Beginning with the line below that contains "or one on a" and ending with the line that contains "(∀ (s : State) (e", copy every line exactly. Copy nothing else.

Data excerpts
--------------------
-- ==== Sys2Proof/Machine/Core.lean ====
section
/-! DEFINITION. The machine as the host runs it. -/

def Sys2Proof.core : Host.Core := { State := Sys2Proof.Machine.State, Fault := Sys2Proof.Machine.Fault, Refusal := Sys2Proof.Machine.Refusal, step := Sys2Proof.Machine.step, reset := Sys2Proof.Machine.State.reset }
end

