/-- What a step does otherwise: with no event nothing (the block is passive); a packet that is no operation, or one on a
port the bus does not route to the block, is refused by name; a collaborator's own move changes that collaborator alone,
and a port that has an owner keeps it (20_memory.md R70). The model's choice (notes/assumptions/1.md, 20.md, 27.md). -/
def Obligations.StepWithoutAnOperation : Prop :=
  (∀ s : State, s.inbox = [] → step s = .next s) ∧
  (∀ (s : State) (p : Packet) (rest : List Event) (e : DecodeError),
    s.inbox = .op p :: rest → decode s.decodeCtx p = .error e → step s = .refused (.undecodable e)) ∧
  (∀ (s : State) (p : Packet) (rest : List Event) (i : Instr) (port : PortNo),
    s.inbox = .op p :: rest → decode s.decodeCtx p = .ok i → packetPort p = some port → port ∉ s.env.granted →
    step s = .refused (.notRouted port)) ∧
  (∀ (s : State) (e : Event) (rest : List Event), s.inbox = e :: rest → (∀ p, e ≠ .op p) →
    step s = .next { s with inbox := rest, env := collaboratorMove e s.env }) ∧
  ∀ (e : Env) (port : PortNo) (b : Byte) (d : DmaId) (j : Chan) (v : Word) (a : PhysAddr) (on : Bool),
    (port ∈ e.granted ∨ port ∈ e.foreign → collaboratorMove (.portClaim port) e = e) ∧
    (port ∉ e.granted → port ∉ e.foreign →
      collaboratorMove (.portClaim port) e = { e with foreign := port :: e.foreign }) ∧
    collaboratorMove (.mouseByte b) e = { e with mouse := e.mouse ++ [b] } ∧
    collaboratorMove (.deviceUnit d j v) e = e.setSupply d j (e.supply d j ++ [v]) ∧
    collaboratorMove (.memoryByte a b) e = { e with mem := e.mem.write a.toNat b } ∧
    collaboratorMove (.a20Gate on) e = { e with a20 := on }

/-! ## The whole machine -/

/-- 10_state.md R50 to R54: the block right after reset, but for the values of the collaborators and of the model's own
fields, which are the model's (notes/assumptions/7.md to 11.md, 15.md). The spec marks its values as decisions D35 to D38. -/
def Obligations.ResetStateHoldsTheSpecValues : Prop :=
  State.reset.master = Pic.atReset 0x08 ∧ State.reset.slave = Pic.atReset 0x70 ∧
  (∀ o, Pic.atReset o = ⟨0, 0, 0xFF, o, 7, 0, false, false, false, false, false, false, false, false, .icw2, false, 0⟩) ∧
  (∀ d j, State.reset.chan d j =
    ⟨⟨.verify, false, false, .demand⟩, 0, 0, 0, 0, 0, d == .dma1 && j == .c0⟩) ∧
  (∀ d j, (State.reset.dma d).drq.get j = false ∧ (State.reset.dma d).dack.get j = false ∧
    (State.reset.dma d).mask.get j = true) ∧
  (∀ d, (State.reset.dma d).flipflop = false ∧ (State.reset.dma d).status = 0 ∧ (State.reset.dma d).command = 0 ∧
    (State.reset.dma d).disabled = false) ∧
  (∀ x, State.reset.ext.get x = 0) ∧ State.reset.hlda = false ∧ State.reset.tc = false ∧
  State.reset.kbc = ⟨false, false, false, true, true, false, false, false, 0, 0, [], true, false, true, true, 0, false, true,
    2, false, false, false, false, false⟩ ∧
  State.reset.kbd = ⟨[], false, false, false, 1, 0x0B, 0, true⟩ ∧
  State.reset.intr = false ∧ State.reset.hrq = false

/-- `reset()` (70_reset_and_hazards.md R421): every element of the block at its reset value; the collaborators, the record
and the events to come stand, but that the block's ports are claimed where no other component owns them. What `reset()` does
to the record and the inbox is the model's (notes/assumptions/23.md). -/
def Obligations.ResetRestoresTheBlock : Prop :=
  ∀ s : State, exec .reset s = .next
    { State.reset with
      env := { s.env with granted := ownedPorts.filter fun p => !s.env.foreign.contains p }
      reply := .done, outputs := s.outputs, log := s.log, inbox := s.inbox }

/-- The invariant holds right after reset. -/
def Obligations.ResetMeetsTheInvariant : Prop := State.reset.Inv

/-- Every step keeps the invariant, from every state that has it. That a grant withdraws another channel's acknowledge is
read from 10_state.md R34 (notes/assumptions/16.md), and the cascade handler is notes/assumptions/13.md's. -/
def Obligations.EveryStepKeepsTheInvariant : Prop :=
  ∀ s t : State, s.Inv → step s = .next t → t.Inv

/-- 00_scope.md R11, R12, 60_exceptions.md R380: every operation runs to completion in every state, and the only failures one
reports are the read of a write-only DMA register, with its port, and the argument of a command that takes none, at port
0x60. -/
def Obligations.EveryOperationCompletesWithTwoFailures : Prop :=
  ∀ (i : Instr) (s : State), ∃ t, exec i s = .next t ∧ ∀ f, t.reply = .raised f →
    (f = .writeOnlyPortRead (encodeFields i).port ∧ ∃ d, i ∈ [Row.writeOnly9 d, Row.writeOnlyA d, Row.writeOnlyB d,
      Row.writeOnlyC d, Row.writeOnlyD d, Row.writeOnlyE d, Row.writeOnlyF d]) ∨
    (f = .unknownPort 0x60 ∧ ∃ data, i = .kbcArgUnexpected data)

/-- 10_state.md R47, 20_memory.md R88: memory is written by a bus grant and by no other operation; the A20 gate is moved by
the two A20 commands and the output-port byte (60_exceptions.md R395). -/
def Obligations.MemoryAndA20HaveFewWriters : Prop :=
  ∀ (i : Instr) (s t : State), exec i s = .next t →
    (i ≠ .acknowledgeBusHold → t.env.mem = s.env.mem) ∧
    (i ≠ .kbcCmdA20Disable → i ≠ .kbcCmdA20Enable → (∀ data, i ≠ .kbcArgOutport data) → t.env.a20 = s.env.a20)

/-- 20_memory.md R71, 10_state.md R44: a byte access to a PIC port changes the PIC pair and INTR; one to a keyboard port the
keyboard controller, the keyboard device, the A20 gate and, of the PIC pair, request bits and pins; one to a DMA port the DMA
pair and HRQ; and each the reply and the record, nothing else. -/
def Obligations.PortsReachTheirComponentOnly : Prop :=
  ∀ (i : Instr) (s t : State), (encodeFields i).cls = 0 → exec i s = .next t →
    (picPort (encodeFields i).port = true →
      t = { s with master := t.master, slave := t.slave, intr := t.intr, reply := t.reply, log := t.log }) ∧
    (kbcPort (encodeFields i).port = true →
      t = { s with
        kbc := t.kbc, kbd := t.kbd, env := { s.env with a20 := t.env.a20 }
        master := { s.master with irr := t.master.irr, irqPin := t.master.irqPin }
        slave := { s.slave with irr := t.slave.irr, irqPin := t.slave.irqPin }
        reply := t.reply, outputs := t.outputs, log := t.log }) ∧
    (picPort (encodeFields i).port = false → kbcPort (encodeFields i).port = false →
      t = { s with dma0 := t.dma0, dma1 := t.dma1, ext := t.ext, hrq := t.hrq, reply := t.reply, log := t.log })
--------------------
Result of the exercise
/-- What a step does otherwise: with no event nothing (the block is passive); a packet that is no operation, or one on a
port the bus does not route to the block, is refused by name; a collaborator's own move changes that collaborator alone,
and a port that has an owner keeps it (20_memory.md R70). The model's choice (notes/assumptions/1.md, 20.md, 27.md). -/
def Obligations.StepWithoutAnOperation : Prop :=
  (∀ s : State, s.inbox = [] → step s = .next s) ∧
  (∀ (s : State) (p : Packet) (rest : List Event) (e : DecodeError),
    s.inbox = .op p :: rest → decode s.decodeCtx p = .error e → step s = .refused (.undecodable e)) ∧
  (∀ (s : State) (p : Packet) (rest : List Event) (i : Instr) (port : PortNo),
    s.inbox = .op p :: rest → decode s.decodeCtx p = .ok i → packetPort p = some port → port ∉ s.env.granted →
    step s = .refused (.notRouted port)) ∧
  (∀ (s : State) (e : Event) (rest : List Event), s.inbox = e :: rest → (∀ p, e ≠ .op p) →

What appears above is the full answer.